### Assignment:
Using the listing below, set down each line from the line containing "(s.applyCmd b).contact = s.contact" through the line containing "(s.applyCmd b).lower = s.lower", both ends included, exactly and with nothing added.

### Extracted information:
================
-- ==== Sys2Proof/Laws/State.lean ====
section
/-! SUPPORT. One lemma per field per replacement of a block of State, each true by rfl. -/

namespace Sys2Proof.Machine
================
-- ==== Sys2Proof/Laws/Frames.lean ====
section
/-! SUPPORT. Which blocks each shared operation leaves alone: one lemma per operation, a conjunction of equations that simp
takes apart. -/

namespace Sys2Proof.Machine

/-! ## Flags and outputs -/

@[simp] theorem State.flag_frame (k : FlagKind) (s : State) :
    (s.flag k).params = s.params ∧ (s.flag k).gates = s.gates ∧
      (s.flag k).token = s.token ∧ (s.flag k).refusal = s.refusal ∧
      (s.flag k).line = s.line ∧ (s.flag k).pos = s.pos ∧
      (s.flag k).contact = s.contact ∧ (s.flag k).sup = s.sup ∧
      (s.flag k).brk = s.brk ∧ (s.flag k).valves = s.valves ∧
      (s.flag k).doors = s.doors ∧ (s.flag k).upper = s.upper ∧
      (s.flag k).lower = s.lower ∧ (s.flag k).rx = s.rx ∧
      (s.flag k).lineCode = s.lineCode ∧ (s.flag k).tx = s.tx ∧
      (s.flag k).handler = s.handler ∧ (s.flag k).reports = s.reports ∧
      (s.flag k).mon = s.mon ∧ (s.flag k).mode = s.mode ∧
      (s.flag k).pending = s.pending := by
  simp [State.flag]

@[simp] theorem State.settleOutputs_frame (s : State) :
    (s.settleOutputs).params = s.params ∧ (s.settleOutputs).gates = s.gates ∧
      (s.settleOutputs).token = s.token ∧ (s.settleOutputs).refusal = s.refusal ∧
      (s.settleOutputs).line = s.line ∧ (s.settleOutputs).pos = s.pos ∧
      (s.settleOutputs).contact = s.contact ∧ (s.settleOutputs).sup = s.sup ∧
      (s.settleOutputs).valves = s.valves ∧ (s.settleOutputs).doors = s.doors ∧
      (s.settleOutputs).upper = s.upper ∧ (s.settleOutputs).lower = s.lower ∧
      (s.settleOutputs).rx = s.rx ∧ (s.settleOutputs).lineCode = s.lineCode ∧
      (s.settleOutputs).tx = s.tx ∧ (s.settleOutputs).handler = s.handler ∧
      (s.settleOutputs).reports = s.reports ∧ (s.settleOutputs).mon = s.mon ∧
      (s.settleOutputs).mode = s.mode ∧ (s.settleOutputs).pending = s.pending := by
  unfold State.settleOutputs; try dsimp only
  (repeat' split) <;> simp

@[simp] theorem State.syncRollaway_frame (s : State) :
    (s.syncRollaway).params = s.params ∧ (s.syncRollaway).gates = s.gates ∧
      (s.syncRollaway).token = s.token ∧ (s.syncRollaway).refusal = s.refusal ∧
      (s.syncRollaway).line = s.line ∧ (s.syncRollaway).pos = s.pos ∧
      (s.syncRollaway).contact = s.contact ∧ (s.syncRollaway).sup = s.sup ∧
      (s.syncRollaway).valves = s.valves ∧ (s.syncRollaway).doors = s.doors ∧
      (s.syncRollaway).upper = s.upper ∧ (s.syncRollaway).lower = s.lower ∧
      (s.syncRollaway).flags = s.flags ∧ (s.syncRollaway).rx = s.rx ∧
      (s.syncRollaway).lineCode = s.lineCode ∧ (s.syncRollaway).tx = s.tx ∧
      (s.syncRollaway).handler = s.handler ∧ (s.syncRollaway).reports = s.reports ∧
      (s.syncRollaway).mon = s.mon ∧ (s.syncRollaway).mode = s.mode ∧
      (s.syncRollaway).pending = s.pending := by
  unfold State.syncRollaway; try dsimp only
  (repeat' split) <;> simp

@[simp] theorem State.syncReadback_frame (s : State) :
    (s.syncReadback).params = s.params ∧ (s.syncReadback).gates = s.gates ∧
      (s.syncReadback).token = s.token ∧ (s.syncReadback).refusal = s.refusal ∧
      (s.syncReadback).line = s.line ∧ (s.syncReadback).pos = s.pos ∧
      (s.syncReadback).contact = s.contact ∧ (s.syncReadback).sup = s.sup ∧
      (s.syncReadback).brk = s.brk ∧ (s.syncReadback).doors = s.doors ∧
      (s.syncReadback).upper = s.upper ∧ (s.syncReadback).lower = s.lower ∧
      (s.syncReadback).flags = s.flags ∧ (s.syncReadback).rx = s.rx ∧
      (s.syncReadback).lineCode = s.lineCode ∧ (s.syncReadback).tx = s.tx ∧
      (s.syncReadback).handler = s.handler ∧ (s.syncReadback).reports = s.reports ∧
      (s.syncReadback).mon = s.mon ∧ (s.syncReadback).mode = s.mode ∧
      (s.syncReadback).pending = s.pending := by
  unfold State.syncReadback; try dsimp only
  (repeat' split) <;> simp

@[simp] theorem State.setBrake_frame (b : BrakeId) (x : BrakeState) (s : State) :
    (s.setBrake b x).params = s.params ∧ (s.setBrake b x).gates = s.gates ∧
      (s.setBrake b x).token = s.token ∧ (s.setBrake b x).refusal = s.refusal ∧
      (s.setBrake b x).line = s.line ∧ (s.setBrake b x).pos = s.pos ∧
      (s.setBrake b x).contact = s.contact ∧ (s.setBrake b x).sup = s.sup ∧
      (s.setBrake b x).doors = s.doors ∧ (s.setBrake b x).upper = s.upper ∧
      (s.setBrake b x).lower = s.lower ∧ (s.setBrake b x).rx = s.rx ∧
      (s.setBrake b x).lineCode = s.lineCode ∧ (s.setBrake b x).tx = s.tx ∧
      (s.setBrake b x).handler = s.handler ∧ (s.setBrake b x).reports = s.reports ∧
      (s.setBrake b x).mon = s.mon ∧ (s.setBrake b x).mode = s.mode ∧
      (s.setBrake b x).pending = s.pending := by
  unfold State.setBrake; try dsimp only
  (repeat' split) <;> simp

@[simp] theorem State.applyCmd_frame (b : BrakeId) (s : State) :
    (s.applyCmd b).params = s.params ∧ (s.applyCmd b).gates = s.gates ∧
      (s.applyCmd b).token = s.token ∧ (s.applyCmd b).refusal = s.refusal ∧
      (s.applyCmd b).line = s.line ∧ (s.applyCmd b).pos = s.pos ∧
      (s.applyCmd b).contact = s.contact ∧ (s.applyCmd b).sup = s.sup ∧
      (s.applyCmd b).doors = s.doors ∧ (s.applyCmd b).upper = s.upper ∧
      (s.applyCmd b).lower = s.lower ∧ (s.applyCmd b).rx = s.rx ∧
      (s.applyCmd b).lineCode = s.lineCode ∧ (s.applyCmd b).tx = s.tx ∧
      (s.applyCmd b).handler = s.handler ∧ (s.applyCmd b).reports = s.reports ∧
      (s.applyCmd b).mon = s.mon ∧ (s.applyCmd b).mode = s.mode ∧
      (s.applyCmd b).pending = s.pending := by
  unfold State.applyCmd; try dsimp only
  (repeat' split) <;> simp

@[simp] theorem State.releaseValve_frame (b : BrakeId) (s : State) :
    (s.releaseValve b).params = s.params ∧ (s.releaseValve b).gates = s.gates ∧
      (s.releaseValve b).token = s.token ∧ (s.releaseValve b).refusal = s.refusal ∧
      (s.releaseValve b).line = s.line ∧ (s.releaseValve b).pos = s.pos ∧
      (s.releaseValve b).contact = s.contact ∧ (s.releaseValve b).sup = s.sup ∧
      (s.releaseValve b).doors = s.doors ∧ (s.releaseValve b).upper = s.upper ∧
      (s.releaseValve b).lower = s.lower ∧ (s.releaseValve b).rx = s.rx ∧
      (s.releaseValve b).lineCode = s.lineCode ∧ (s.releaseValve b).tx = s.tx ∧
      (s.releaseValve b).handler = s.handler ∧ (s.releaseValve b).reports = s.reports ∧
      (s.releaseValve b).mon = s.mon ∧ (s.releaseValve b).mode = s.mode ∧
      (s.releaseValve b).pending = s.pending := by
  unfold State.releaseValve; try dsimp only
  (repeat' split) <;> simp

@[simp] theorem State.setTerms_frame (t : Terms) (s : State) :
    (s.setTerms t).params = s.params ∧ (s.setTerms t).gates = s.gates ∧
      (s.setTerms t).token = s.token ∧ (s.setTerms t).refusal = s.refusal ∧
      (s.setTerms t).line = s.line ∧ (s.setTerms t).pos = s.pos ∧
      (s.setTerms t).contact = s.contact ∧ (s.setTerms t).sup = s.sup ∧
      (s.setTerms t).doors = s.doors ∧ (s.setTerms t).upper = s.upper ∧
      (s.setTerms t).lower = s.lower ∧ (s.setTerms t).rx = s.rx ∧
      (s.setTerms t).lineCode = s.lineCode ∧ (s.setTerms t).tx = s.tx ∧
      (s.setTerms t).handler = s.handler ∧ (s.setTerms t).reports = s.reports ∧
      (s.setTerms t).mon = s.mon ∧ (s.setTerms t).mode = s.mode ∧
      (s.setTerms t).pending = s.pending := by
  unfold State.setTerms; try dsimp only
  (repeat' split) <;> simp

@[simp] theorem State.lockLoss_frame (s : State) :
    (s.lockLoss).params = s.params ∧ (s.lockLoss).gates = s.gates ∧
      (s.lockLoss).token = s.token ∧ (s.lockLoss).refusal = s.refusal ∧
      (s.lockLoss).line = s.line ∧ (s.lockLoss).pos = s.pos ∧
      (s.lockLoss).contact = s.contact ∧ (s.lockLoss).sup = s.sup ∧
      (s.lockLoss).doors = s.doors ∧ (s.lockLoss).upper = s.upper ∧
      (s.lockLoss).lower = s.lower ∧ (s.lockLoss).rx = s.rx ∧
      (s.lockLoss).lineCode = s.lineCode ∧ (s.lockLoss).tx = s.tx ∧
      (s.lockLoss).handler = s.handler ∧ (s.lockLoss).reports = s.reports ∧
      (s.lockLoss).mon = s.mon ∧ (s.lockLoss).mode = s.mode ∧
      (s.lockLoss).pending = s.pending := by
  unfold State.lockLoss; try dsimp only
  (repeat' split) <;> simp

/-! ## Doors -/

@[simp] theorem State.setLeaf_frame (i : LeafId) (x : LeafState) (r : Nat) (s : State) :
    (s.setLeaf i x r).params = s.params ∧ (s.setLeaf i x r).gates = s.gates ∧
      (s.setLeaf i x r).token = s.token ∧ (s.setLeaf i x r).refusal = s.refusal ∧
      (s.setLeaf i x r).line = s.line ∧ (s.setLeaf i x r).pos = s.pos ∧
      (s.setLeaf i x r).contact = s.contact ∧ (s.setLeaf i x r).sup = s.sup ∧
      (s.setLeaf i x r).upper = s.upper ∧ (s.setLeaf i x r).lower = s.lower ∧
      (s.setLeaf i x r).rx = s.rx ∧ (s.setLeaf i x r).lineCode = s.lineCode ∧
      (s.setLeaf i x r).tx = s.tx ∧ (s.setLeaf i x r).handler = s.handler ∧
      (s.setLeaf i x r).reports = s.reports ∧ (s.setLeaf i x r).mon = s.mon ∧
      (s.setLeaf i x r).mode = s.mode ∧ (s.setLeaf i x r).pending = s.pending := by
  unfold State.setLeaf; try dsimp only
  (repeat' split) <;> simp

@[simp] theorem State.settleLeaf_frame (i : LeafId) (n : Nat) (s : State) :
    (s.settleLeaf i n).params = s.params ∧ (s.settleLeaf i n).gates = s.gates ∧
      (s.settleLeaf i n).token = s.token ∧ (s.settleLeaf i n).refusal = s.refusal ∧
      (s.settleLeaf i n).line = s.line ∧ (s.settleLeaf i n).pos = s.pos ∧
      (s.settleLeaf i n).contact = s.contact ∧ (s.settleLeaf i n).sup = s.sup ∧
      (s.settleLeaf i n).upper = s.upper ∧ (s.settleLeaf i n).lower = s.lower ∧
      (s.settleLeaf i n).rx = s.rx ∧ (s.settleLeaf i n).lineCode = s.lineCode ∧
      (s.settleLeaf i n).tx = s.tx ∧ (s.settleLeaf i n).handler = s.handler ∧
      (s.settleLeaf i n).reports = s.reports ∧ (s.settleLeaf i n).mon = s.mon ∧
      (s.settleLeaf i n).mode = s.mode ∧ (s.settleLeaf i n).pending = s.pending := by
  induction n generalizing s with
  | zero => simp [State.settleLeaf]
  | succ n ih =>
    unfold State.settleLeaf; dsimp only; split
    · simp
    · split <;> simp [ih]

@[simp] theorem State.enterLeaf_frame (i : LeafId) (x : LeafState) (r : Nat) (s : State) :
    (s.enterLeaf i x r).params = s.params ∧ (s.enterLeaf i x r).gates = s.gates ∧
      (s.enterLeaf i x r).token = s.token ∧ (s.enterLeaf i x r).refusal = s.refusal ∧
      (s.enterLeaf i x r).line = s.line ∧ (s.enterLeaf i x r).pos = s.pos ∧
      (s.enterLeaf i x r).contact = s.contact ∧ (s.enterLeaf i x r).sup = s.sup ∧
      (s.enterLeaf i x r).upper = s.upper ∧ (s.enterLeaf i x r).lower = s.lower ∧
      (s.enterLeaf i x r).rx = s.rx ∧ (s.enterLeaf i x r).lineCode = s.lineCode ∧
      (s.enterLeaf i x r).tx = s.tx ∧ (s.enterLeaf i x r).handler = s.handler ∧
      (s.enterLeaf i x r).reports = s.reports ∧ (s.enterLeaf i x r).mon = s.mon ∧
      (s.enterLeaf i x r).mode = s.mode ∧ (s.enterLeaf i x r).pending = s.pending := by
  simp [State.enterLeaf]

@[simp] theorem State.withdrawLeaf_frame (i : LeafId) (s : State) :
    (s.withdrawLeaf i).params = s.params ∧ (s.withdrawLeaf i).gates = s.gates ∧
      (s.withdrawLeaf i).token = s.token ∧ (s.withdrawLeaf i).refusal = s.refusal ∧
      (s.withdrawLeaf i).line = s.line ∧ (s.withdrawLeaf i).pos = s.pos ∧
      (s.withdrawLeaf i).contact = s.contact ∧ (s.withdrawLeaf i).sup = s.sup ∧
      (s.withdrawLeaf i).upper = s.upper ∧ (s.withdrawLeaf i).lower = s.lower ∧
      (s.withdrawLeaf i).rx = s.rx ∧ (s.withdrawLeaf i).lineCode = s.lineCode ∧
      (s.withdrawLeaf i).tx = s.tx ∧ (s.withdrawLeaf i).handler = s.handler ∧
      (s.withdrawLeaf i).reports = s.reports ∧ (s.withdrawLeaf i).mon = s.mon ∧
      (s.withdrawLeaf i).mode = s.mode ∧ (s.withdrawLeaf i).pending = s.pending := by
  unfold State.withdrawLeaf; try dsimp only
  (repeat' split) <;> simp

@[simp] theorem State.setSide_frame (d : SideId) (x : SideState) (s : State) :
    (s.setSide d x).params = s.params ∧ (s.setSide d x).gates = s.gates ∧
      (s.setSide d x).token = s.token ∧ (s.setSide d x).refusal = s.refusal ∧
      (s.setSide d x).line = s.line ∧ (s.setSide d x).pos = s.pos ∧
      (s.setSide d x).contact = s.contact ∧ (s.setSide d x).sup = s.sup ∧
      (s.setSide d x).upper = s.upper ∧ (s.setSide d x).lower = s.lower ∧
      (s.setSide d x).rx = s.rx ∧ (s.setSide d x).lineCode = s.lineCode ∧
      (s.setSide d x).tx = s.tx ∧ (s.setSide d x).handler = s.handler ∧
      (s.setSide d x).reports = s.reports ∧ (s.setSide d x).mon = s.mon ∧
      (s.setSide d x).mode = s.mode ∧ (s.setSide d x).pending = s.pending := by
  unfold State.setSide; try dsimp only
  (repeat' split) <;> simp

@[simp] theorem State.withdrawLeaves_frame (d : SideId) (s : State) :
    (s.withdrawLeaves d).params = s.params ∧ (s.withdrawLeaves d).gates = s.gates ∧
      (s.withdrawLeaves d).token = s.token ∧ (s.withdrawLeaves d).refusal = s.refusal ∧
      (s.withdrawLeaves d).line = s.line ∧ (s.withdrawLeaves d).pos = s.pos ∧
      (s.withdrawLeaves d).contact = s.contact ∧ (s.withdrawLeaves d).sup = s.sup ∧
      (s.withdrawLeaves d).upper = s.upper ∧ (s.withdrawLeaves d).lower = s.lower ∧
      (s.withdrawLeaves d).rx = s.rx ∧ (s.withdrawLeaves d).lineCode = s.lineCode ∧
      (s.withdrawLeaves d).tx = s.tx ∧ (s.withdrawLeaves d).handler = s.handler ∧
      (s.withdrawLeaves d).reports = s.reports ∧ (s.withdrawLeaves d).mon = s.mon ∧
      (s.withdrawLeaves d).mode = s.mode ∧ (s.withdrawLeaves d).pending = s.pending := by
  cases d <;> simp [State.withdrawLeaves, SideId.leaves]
================
### Result below:
      (s.applyCmd b).contact = s.contact ∧ (s.applyCmd b).sup = s.sup ∧
      (s.applyCmd b).doors = s.doors ∧ (s.applyCmd b).upper = s.upper ∧
      (s.applyCmd b).lower = s.lower ∧ (s.applyCmd b).rx = s.rx ∧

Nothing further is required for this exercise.